### [Work instructions]
Reproduce the line that contains "repeat' first |" and every line after it through the end of the records, exactly, with nothing added.

### [Information given]

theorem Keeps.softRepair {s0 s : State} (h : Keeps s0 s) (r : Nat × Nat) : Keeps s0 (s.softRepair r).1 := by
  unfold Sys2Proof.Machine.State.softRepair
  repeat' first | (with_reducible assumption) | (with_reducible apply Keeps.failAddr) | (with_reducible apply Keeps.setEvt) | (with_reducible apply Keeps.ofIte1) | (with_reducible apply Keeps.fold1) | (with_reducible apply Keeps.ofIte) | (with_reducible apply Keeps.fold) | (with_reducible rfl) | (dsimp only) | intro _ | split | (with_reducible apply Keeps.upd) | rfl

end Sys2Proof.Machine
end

### [Output of the exercise]
  repeat' first | (with_reducible assumption) | (with_reducible apply Keeps.failAddr) | (with_reducible apply Keeps.setEvt) | (with_reducible apply Keeps.ofIte1) | (with_reducible apply Keeps.fold1) | (with_reducible apply Keeps.ofIte) | (with_reducible apply Keeps.fold) | (with_reducible rfl) | (dsimp only) | intro _ | split | (with_reducible apply Keeps.upd) | rfl

end Sys2Proof.Machine
end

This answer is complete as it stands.